Ransomware out, crypto-jacking in
Indeed, that’s exactly how Kaspersky sees it. In its report, researchers noted that they saw a 30 percent year-over-year drop in ransomware from 2016 to 2017, showing that the authors of this type of malware appear to be losing interest.
The rise in popularity of cryptocurrency–which in fact often was the currency of choice in ransomware attacks–was not something hackers could ignore, thus its new status as the reason for ransomware’s imminent extinction, according to Kaspersky.
“Miners are a discreet and modest way to make money by exploiting users, and are a far cry from the noisy and very noticeable encryption of victim devices,” researchers wrote. “Instead of the large one-off payout achieved with ransomware, cybercriminals employing mining as a tactic can benefit from an inconspicuous, stable and continuous flow of funds.”

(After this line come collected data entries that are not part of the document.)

-- ==== Sys2Proof/Tests/Slice0.lean ====
section
/-! SUPPORT. Small tests of one operation each, with expected values from spec/95_test_vectors.md or written out from the
rules, and one witness for the hypotheses of every statement that has some. -/

namespace Sys2Proof.Tests

open Sys2Proof.Machine Sys2Proof.Safety

/-- A small state: TOD_PORT and the events as given, the other registers holding values that no operation would write. -/
def machine (tod : Word) (events : List Event) : State where
  regs := { todPort := tod, dispPort := 0xC0000001#32, t := ⟨1, 20, 70, 80, 9⟩, p := 0x80000002#32 }
  response := .none
  events := events

/-- A check on the state an operation ends in. -/
def ends (o : Host.Outcome State Fault Refusal) (check : State → Bool) : Bool :=
  match o with
  | .next t => check t
  | .fault _ => false
  | .refused _ => false

/-- GLYPH_REF of 93_implementation_defined.md U16: general knowledge, not from the source; only to instantiate the glyph table in
tests, as the spec allows. -/
def glyphRef (d : Digit) : Glyph :=
  [0x77#7, 0x24#7, 0x5D#7, 0x6D#7, 0x2E#7, 0x6B#7, 0x7B#7, 0x25#7, 0x7F#7, 0x6F#7].getD d.val 0#7

/-! ## Well-formedness: each check refuses an ill-formed term -/

theorem smoke_canonical_refuses : (Command.mk 1#2 0 0 5 0).canonical = false := by decide

theorem smoke_canonical_accepts : (Command.mk 2#2 9 5 7 1).canonical = true := by decide

theorem smoke_glyph_table_refuses : glyphTableWellFormed (fun _ => 0#7) = false := by decide

theorem smoke_glyph_table_accepts : glyphTableWellFormed glyphRef = true := by decide

/-- No instruction is ill formed (30_encoding.md R72, R74), so this check has nothing to refuse. -/
theorem smoke_every_instruction_well_formed (i : Instr) : i.wellFormed = true := by cases i <;> rfl

/-! ## Decoding, the codes written out from 30_encoding.md R71 -/

theorem decode_idle : decodeTableWord 8 0b00 = some .idle := by decide

theorem decode_decode : decodeTableWord 8 0b01 = some .decode := by decide

theorem decode_encode : decodeTableWord 8 0b10 = some (.encode 0 0 0 0) := by decide

theorem decode_update : decodeTableWord 8 0b11 = some .update := by decide

/-- 41_encode.md R120's example `ENCODE 9, 5, 7, 1`: each port reaches its own operand. -/
theorem decode_encode_operands : decodeCommand ⟨0b10#2, 9, 5, 7, 1⟩ = .encode 9 5 7 1 := by decide

/-- The operand ports are ignored by the other commands (30_encoding.md R72). -/
theorem decode_update_ignores_operands : decodeCommand ⟨0b11#2, 9, 5, 7, 1⟩ = .update := by decide

/-- The table's command runs as the first thing after reset. -/
theorem first_step_after_reset_runs_update : step (State.reset.withFetchWord 8 3) = exec .update State.reset := rfl

/-! ## The operations, on vectors of 95_test_vectors.md -/

/-- VD22: 21:45:30. -/
theorem test_decode_afternoon :
    ends (exec .decode (machine 1253280 [])) (fun t => t.regs.t = ⟨78330, 9, 45, 30, 2⟩ && t.response == .status 0) = true := by
  decide

/-- VD33: -8 + 8 = 0 must not be accepted; T keeps its values. -/
theorem test_decode_check_precedes_add :
    ends (exec .decode (machine (-8) [])) (fun t => t.regs.t = ⟨1, 20, 70, 80, 9⟩ && t.response == .status 1) = true := by
  decide

/-- VE5, with GLYPH_REF. -/
theorem test_encode_packs_lanes : encodeTime glyphRef 9 45 30 2 = .ok 0x201BD76B#32 := by decide

/-- VE16 (least meridiem, PM) and VE24 (seconds 60 is rejected though not displayed). -/
theorem test_encode_leniency_and_check :
    encodeTime glyphRef 1 0 0 (-2147483648) = .ok 0x20093BF7#32 ∧ encodeTime glyphRef 1 0 60 1 = .fail .invalidTimeValue := by
  decide

/-- VU8, with GLYPH_REF: the first PM tick. -/
theorem test_update_noon : updatePattern glyphRef 691192 = .ok 0x24977BF7#32 := by decide

/-- VU14: out of range, the display keeps all its bits. -/
theorem test_update_keeps_display :
    ends (exec .update (machine 1382401 [])) (fun t => t.regs.dispPort = 0xC0000001#32 && t.response == .status 1) = true := by
  decide

/-- VI1. -/
theorem test_idle : exec .idle (machine 5 []) = .next (machine 5 []) := rfl

/-! ## Witnesses: the hypotheses of each statement can be met together, at the boundaries of each clause -/

theorem witness_StepRunsTheIssuedCommand : ∃ (s : State) (c : Command) (rest : List Event) (i : Instr),
    s.events = .command c :: rest ∧ decodeCommand c = i :=
  ⟨machine 0 [.command ⟨2#2, 9, 5, 7, 1⟩, .driverRead], _, _, .encode 9 5 7 1, rfl, rfl⟩

theorem witness_DecodeUndoesEncode : (Instr.encode 9 5 7 (-1)).wellFormed = true := by decide

theorem witness_EncodeUndoesDecodeOnCanonicalCommands :
    (Command.mk 2#2 9 5 7 1).canonical = true ∧ (Command.mk 3#2 0 0 0 0).canonical = true := by decide

/-- Both clauses of DecodeOperation and OutOfRangeInputWritesNothing at the ends of their ranges. -/
theorem witness_DecodeOperation :
    (¬ ((machine 0 []).regs.todPort.toInt < 0 ∨ (machine 0 []).regs.todPort.toInt > 1382400)) ∧
    (¬ ((machine 1382400 []).regs.todPort.toInt < 0 ∨ (machine 1382400 []).regs.todPort.toInt > 1382400)) ∧
    ((machine (-1) []).regs.todPort.toInt < 0 ∨ (machine (-1) []).regs.todPort.toInt > 1382400) ∧
    ((machine 1382401 []).regs.todPort.toInt < 0 ∨ (machine 1382401 []).regs.todPort.toInt > 1382400) := by decide

theorem witness_DecodeStatusIsSignedRangeCheck :
    (machine 1382400 []).regs.todPort = 0x151800#32 ∧ (machine 1382401 []).regs.todPort = 0x151801#32 ∧
    (machine (-1) []).regs.todPort = 0xFFFFFFFF#32 ∧ (machine (-2147483648) []).regs.todPort = 0x80000000#32 ∧
    (machine 2147483647 []).regs.todPort = 0x7FFFFFFF#32 := by decide

/-- The last value that rounds down and the first that rounds up. -/
theorem witness_DecodeRoundsHalvesUp :
    ((machine 7 []).regs.todPort.toInt = 16 * 0 + 7 ∧ ValidTicks (machine 7 []).regs.todPort.toInt) ∧
    ((machine 8 []).regs.todPort.toInt = 16 * 0 + 8 ∧ ValidTicks (machine 8 []).regs.todPort.toInt) := by decide

theorem witness_DecodeTwelveHourTable : ValidTicks (machine 1382400 []).regs.todPort.toInt := by decide

theorem witness_DecodeMinutesAndSeconds : ValidTicks (machine 57592 []).regs.todPort.toInt ∧ (0 : Int) ≤ 86400 := by decide

theorem witness_DecodeMeridiemTurnsAtNoon :
    (ValidTicks (machine 691191 []).regs.todPort.toInt ∧ (machine 691191 []).regs.todPort.toInt ≤ 691191) ∧
    (ValidTicks (machine 691192 []).regs.todPort.toInt ∧ (machine 691192 []).regs.todPort.toInt ≥ 691192) := by decide

theorem witness_DecodeOnWordsIsExact : ValidTicks (machine 1382400 []).regs.todPort.toInt := by decide

theorem witness_DecodeCornerCases :
    (machine 691192 []).regs.todPort = 691192#32 ∧ (machine (-1) []).regs.todPort = BitVec.ofInt 32 (-1) := by decide

theorem witness_DecodeEndOfDay :
    (1382392 ≤ (machine 1382392 []).regs.todPort.toInt ∧ (machine 1382392 []).regs.todPort.toInt ≤ 1382400) ∧
    (1382392 ≤ (machine 1382400 []).regs.todPort.toInt ∧ (machine 1382400 []).regs.todPort.toInt ≤ 1382400) := by decide

theorem witness_DecodeRanges : ValidTicks (machine 0 []).regs.todPort.toInt := by decide

theorem witness_DecodeRoundTripOfSeconds :
    (machine 1382384 []).regs.todPort.toInt = 16 * 86399 ∧ (machine 0 []).regs.todPort.toInt = 16 * 0 := by decide

/-- Two states that differ in all but TOD_PORT, and a successful DECODE. -/
theorem witness_DecodeDependsOnTodPortAlone :
    (machine 8 []).regs.todPort = (resetTo ⟨8, 0, ⟨0, 0, 0, 0, 0⟩, 0⟩ (machine 0 [])).regs.todPort ∧
    ends (exec .decode (machine 8 [])) (fun t => t.response == .status 0) = true := by decide

/-- Both clauses of EncodeOperation and EncodeWritesWholePattern: operands at their least and greatest accepted values, and just
outside. -/
theorem witness_EncodeOperation :
    ValidTime (0#32).toInt (0#32).toInt (0#32).toInt (BitVec.ofInt 32 (-2147483648)).toInt ∧
    ValidTime (12#32).toInt (59#32).toInt (59#32).toInt (2#32).toInt ∧
    ¬ ValidTime (13#32).toInt (59#32).toInt (59#32).toInt (2#32).toInt ∧
    ¬ ValidTime (12#32).toInt (59#32).toInt (59#32).toInt (3#32).toInt := by decide

theorem witness_EncodeLanePlacement :
    ValidTime (9#32).toInt (59#32).toInt (0#32).toInt (1#32).toInt ∧
    ValidTime (10#32).toInt (0#32).toInt (0#32).toInt (1#32).toInt ∧ 6 < 7 := by decide

/-- Hours 9 and 10, minutes 9, hours 0. -/
theorem witness_EncodeLeadingZeroSuppression :
    (ValidTime (9#32).toInt (9#32).toInt (0#32).toInt (1#32).toInt ∧ (9#32).toInt ≤ 9) ∧
    (ValidTime (10#32).toInt (10#32).toInt (0#32).toInt (1#32).toInt ∧ 10 ≤ (10#32).toInt) ∧
    ValidTime (0#32).toInt (0#32).toInt (0#32).toInt (1#32).toInt := by decide

theorem witness_EncodeMeridiemFlags :
    ValidTime (12#32).toInt (0#32).toInt (0#32).toInt (1#32).toInt ∧
    (ValidTime (12#32).toInt (0#32).toInt (0#32).toInt (0#32).toInt ∧ 0#32 ≠ 1#32) := by decide

theorem witness_EncodePatternFitsThirtyBits : ValidTime (12#32).toInt (59#32).toInt (59#32).toInt (2#32).toInt := by decide

theorem witness_EncodePatternIsASum :
    ValidTime (9#32).toInt (0#32).toInt (0#32).toInt (1#32).toInt ∧
    ValidTime (10#32).toInt (0#32).toInt (0#32).toInt (2#32).toInt := by decide

theorem witness_EncodeDependsOnHoursMinutesAndAmOnly :
    (ValidTime (7#32).toInt (42#32).toInt (13#32).toInt (2#32).toInt ∧
      ValidTime (7#32).toInt (42#32).toInt (59#32).toInt (BitVec.ofInt 32 (-1)).toInt ∧
      (2#32 = 1#32 ↔ BitVec.ofInt 32 (-1) = 1#32)) ∧
    ValidTime (7#32).toInt (42#32).toInt 59 (2#32).toInt := by decide

theorem witness_EncodeRejectsEachBadOperandAlone : ValidTime (1#32).toInt (0#32).toInt (0#32).toInt (1#32).toInt := by decide

theorem witness_UpdateComposedResult :
    ValidTicks (machine 0 []).regs.todPort.toInt ∧ ValidTicks (machine 576000 []).regs.todPort.toInt := by decide

theorem witness_OutOfRangeInputWritesNothing :
    ((machine (-1) []).regs.todPort.toInt < 0) ∧ ((machine 1382401 []).regs.todPort.toInt > 1382400) := by decide

/-- Each outcome of UpdateAllOrNothing is met, at the ends of the valid range and just outside. -/
theorem witness_UpdateAllOrNothing :
    (ValidTicks (machine 0 []).regs.todPort.toInt ∧ ValidTicks (machine 1382400 []).regs.todPort.toInt) ∧
    (¬ ValidTicks (machine (-1) []).regs.todPort.toInt ∧ ¬ ValidTicks (machine 1382401 []).regs.todPort.toInt) := by decide

theorem witness_UpdateEncoderStageNeverFails : ∃ d, decodeTime 1382400 = .ok d := ⟨_, rfl⟩

theorem witness_UpdateIsIdempotent :
    (machine 0 []).regs.todPort = (resetTo ⟨0, 1, ⟨0, 0, 0, 0, 0⟩, 2⟩ (machine 3 [])).regs.todPort ∧
    ends (exec .update (machine 0 [])) (fun t => t.response == .status 0) = true := by decide

theorem witness_UpdateEqualsDecodeThenEncode :
    ends (exec .decode (machine 1253280 [])) (fun t => t.response == .status 0) = true := by decide

/-- The first and the last second of one displayed minute; and the first and the last minute boundary. -/
theorem witness_UpdateShowsMinutesNotSeconds :
    (ValidTicks (machine 0 []).regs.todPort.toInt ∧ ValidTicks (machine 951 []).regs.todPort.toInt ∧
      ((machine 0 []).regs.todPort.toInt + 8) / 16 / 60 = ((machine 951 []).regs.todPort.toInt + 8) / 16 / 60) ∧
    (machine 952 []).regs.todPort.toInt = 16 * (60 * 1) - 8 ∧
    (machine 1382392 []).regs.todPort.toInt = 16 * (60 * 1440) - 8 := by decide

theorem witness_UpdateEndOfDayShowsNoon :
    1382392 ≤ (machine 1382392 []).regs.todPort.toInt ∧ (machine 1382392 []).regs.todPort.toInt ≤ 1382400 := by decide

theorem witness_FailureWritesNothing : ∃ t, exec .update (machine (-1) []) = .next t ∧ t.response = .status 1#1 :=
  ⟨_, rfl, by decide⟩

/-- A successful ENCODE's pattern has bit 31 clear, whatever the glyphs are. -/
theorem encoded_pattern_differs (c : CheckedTime) : packPattern readGlyph c ≠ 0x80000002#32 ∧ packPattern readGlyph c ≠ 0xC0000001#32 := by
  have bit : (packPattern readGlyph c).getLsbD 31 = false := by
    rw [getLsbD_packPattern]
    simp
  constructor <;> intro h <;> rw [h] at bit <;> exact absurd bit (by decide)

/-- Each operation that may write a register does write it somewhere. -/
theorem witness_OperationFrames :
    (∃ t, exec .update (machine 0 []) = .next t ∧ t.regs.dispPort ≠ (machine 0 []).regs.dispPort) ∧
    (∃ t, exec .decode (machine 0 []) = .next t ∧ t.regs.t ≠ (machine 0 []).regs.t) ∧
    (∃ t, exec (.encode 9 5 7 1) (machine 0 []) = .next t ∧ t.regs.p ≠ (machine 0 []).regs.p) :=
  ⟨⟨_, rfl, (encoded_pattern_differs ⟨12, 0, 0, 1⟩).2⟩, ⟨_, rfl, by decide⟩,
    ⟨_, rfl, (encoded_pattern_differs ⟨9, 5, 7, 1⟩).1⟩⟩

/-- Each clause: a step that changes TOD_PORT, one that changes DISP_PORT, one that changes T, one that changes P. -/
theorem witness_OnlyTheOwnerWritesARegister :
    (∃ t, step (machine 0 [.extWrite 5]) = .next t ∧ t.regs.todPort ≠ (machine 0 []).regs.todPort) ∧
    (∃ t, step (machine 0 [.command (bareCommand 3)]) = .next t ∧ t.regs.dispPort ≠ (machine 0 []).regs.dispPort) ∧
    (∃ t, step (machine 0 [.command (bareCommand 1)]) = .next t ∧ t.regs.t ≠ (machine 0 []).regs.t) ∧
    (∃ t, step (machine 0 [.command ⟨2, 9, 5, 7, 1⟩]) = .next t ∧ t.regs.p ≠ (machine 0 []).regs.p) :=
  ⟨⟨_, rfl, by decide⟩, ⟨_, rfl, (encoded_pattern_differs ⟨12, 0, 0, 1⟩).2⟩, ⟨_, rfl, by decide⟩,
    ⟨_, rfl, (encoded_pattern_differs ⟨9, 5, 7, 1⟩).1⟩⟩

theorem witness_ExtWriteSetsTodPort : (machine 0 [.extWrite (-1), .driverRead]).events = .extWrite (-1) :: [.driverRead] := rfl

theorem witness_ReadsHaveNoSideEffects :
    (machine 0 [.hostRead .tHr]).events = .hostRead .tHr :: [] ∧ (machine 0 [.driverRead]).events = .driverRead :: [] :=
  ⟨rfl, rfl⟩

/-- A RESET followed at once by a command. -/
theorem witness_ResetLeavesAnyValues :
    (machine 0 [.reset (machine 7 []).regs, .command (bareCommand 3)]).events =
      .reset (machine 7 []).regs :: [.command (bareCommand 3)] := rfl

theorem witness_NoEventNoChange : (machine 0 []).events = [] := rfl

The findings of the report support these claims. Researchers found almost a 50 percent rise in crypto-mining year over year from 2016 to 2017, from 1.9 million users encountering miners between 2016 and 2017 to 2.7 million between 2017 and 2018.
“The true spike in mining started in summer 2016, and the increase became more and more steady, resulting in over 400,000 hits a month, while fluctuating with cryptocurrency prices,” researchers wrote. “Monero, for instance, increased its price several times in approximately the same period of time. A year later, the situation remained the same, but on steroids, with the number of hits exceeding not 400,000 but 600,000 per month.”
Moreover, the share of miners detected from both the overall number of threats detected and the overall risk-tool detections also climbed steadily between 2016 and 2017, researchers found. The former rose from about 3 percent in 2016-2017 to more than 4 percent in 2017-2018, and the latter from more than 5 percent to 8 percent in the same year-over-year period.